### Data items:

● ● ● ● ●

/-! ### setRamByte -/

@[simp] theorem State.setRamByte_pc (s : State) (a : Word) (v : Byte) : (s.setRamByte a v).pc = s.pc := rfl
@[simp] theorem State.setRamByte_w (s : State) (a : Word) (v : Byte) : (s.setRamByte a v).w = s.w := rfl
@[simp] theorem State.setRamByte_alt1 (s : State) (a : Word) (v : Byte) : (s.setRamByte a v).alt1 = s.alt1 := rfl
@[simp] theorem State.setRamByte_alt2 (s : State) (a : Word) (v : Byte) : (s.setRamByte a v).alt2 = s.alt2 := rfl
@[simp] theorem State.setRamByte_w15 (s : State) (a : Word) (v : Byte) : (s.setRamByte a v).w15 = s.w15 := rfl
@[simp] theorem State.setRamByte_sr (s : State) (a : Word) (v : Byte) : (s.setRamByte a v).sr = s.sr := rfl
@[simp] theorem State.setRamByte_corcon (s : State) (a : Word) (v : Byte) : (s.setRamByte a v).corcon = s.corcon := rfl
@[simp] theorem State.setRamByte_intcon1 (s : State) (a : Word) (v : Byte) : (s.setRamByte a v).intcon1 = s.intcon1 := rfl
@[simp] theorem State.setRamByte_intcon2 (s : State) (a : Word) (v : Byte) : (s.setRamByte a v).intcon2 = s.intcon2 := rfl
@[simp] theorem State.setRamByte_intcon3 (s : State) (a : Word) (v : Byte) : (s.setRamByte a v).intcon3 = s.intcon3 := rfl
@[simp] theorem State.setRamByte_intcon4 (s : State) (a : Word) (v : Byte) : (s.setRamByte a v).intcon4 = s.intcon4 := rfl
@[simp] theorem State.setRamByte_ifs (s : State) (a : Word) (v : Byte) : (s.setRamByte a v).ifs = s.ifs := rfl
@[simp] theorem State.setRamByte_iec (s : State) (a : Word) (v : Byte) : (s.setRamByte a v).iec = s.iec := rfl
@[simp] theorem State.setRamByte_ipc (s : State) (a : Word) (v : Byte) : (s.setRamByte a v).ipc = s.ipc := rfl
@[simp] theorem State.setRamByte_inttreg (s : State) (a : Word) (v : Byte) : (s.setRamByte a v).inttreg = s.inttreg := rfl
@[simp] theorem State.setRamByte_disicnt (s : State) (a : Word) (v : Byte) : (s.setRamByte a v).disicnt = s.disicnt := rfl
@[simp] theorem State.setRamByte_splim (s : State) (a : Word) (v : Byte) : (s.setRamByte a v).splim = s.splim := rfl
@[simp] theorem State.setRamByte_rcon (s : State) (a : Word) (v : Byte) : (s.setRamByte a v).rcon = s.rcon := rfl
@[simp] theorem State.setRamByte_osccon (s : State) (a : Word) (v : Byte) : (s.setRamByte a v).osccon = s.osccon := rfl
@[simp] theorem State.setRamByte_dsrpag (s : State) (a : Word) (v : Byte) : (s.setRamByte a v).dsrpag = s.dsrpag := rfl
@[simp] theorem State.setRamByte_dswpag (s : State) (a : Word) (v : Byte) : (s.setRamByte a v).dswpag = s.dswpag := rfl
@[simp] theorem State.setRamByte_accA (s : State) (a : Word) (v : Byte) : (s.setRamByte a v).accA = s.accA := rfl
@[simp] theorem State.setRamByte_accB (s : State) (a : Word) (v : Byte) : (s.setRamByte a v).accB = s.accB := rfl
@[simp] theorem State.setRamByte_doStack (s : State) (a : Word) (v : Byte) : (s.setRamByte a v).doStack = s.doStack := rfl
@[simp] theorem State.setRamByte_ram (s : State) (a : Word) (v : Byte) : (s.setRamByte a v).ram = Memory.set ramUnlisted s.ram a.toNat v := rfl
@[simp] theorem State.setRamByte_prog (s : State) (a : Word) (v : Byte) : (s.setRamByte a v).prog = s.prog := rfl
@[simp] theorem State.setRamByte_dev (s : State) (a : Word) (v : Byte) : (s.setRamByte a v).dev = s.dev := rfl
@[simp] theorem State.setRamByte_splimWritten (s : State) (a : Word) (v : Byte) : (s.setRamByte a v).splimWritten = s.splimWritten := rfl
@[simp] theorem State.setRamByte_activeCtx (s : State) (a : Word) (v : Byte) : (s.setRamByte a v).activeCtx = s.activeCtx := rfl
@[simp] theorem State.setRamByte_ctxStack (s : State) (a : Word) (v : Byte) : (s.setRamByte a v).ctxStack = s.ctxStack := rfl
@[simp] theorem State.setRamByte_gieLag (s : State) (a : Word) (v : Byte) : (s.setRamByte a v).gieLag = s.gieLag := rfl
@[simp] theorem State.setRamByte_skid (s : State) (a : Word) (v : Byte) : (s.setRamByte a v).skid = s.skid := rfl
@[simp] theorem State.setRamByte_skidBound (s : State) (a : Word) (v : Byte) : (s.setRamByte a v).skidBound = s.skidBound := rfl
@[simp] theorem State.setRamByte_mode (s : State) (a : Word) (v : Byte) : (s.setRamByte a v).mode = s.mode := rfl
@[simp] theorem State.setRamByte_pins (s : State) (a : Word) (v : Byte) : (s.setRamByte a v).pins = s.pins := rfl
@[simp] theorem State.setRamByte_symbolic (s : State) (a : Word) (v : Byte) : (s.setRamByte a v).symbolic = s.symbolic := rfl
@[simp] theorem State.setRamByte_env (s : State) (a : Word) (v : Byte) : (s.setRamByte a v).env = s.env := rfl
@[simp] theorem State.setRamByte_ramSeed (s : State) (a : Word) (v : Byte) : (s.setRamByte a v).ramSeed = s.ramSeed := rfl
@[simp] theorem State.setRamByte_free (s : State) (a : Word) (v : Byte) : (s.setRamByte a v).free = s.free := rfl
@[simp] theorem State.setRamByte_log (s : State) (a : Word) (v : Byte) : (s.setRamByte a v).log = s.log := rfl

● ● ● ● ●

### WORK REQUIRED:
All that belongs in your answer is the stretch of entries above from the line with "s.alt1 := rfl" through the line with "s.rcon := rfl", printed exactly.

### WRITTEN REPLY:
@[simp] theorem State.setRamByte_alt1 (s : State) (a : Word) (v : Byte) : (s.setRamByte a v).alt1 = s.alt1 := rfl
@[simp] theorem State.setRamByte_alt2 (s : State) (a : Word) (v : Byte) : (s.setRamByte a v).alt2 = s.alt2 := rfl
@[simp] theorem State.setRamByte_w15 (s : State) (a : Word) (v : Byte) : (s.setRamByte a v).w15 = s.w15 := rfl
@[simp] theorem State.setRamByte_sr (s : State) (a : Word) (v : Byte) : (s.setRamByte a v).sr = s.sr := rfl
@[simp] theorem State.setRamByte_corcon (s : State) (a : Word) (v : Byte) : (s.setRamByte a v).corcon = s.corcon := rfl
@[simp] theorem State.setRamByte_intcon1 (s : State) (a : Word) (v : Byte) : (s.setRamByte a v).intcon1 = s.intcon1 := rfl
@[simp] theorem State.setRamByte_intcon2 (s : State) (a : Word) (v : Byte) : (s.setRamByte a v).intcon2 = s.intcon2 := rfl
@[simp] theorem State.setRamByte_intcon3 (s : State) (a : Word) (v : Byte) : (s.setRamByte a v).intcon3 = s.intcon3 := rfl
@[simp] theorem State.setRamByte_intcon4 (s : State) (a : Word) (v : Byte) : (s.setRamByte a v).intcon4 = s.intcon4 := rfl
@[simp] theorem State.setRamByte_ifs (s : State) (a : Word) (v : Byte) : (s.setRamByte a v).ifs = s.ifs := rfl
@[simp] theorem State.setRamByte_iec (s : State) (a : Word) (v : Byte) : (s.setRamByte a v).iec = s.iec := rfl
@[simp] theorem State.setRamByte_ipc (s : State) (a : Word) (v : Byte) : (s.setRamByte a v).ipc = s.ipc := rfl
@[simp] theorem State.setRamByte_inttreg (s : State) (a : Word) (v : Byte) : (s.setRamByte a v).inttreg = s.inttreg := rfl
@[simp] theorem State.setRamByte_disicnt (s : State) (a : Word) (v : Byte) : (s.setRamByte a v).disicnt = s.disicnt := rfl
@[simp] theorem State.setRamByte_splim (s : State) (a : Word) (v : Byte) : (s.setRamByte a v).splim = s.splim := rfl
@[simp] theorem State.setRamByte_rcon (s : State) (a : Word) (v : Byte) : (s.setRamByte a v).rcon = s.rcon := rfl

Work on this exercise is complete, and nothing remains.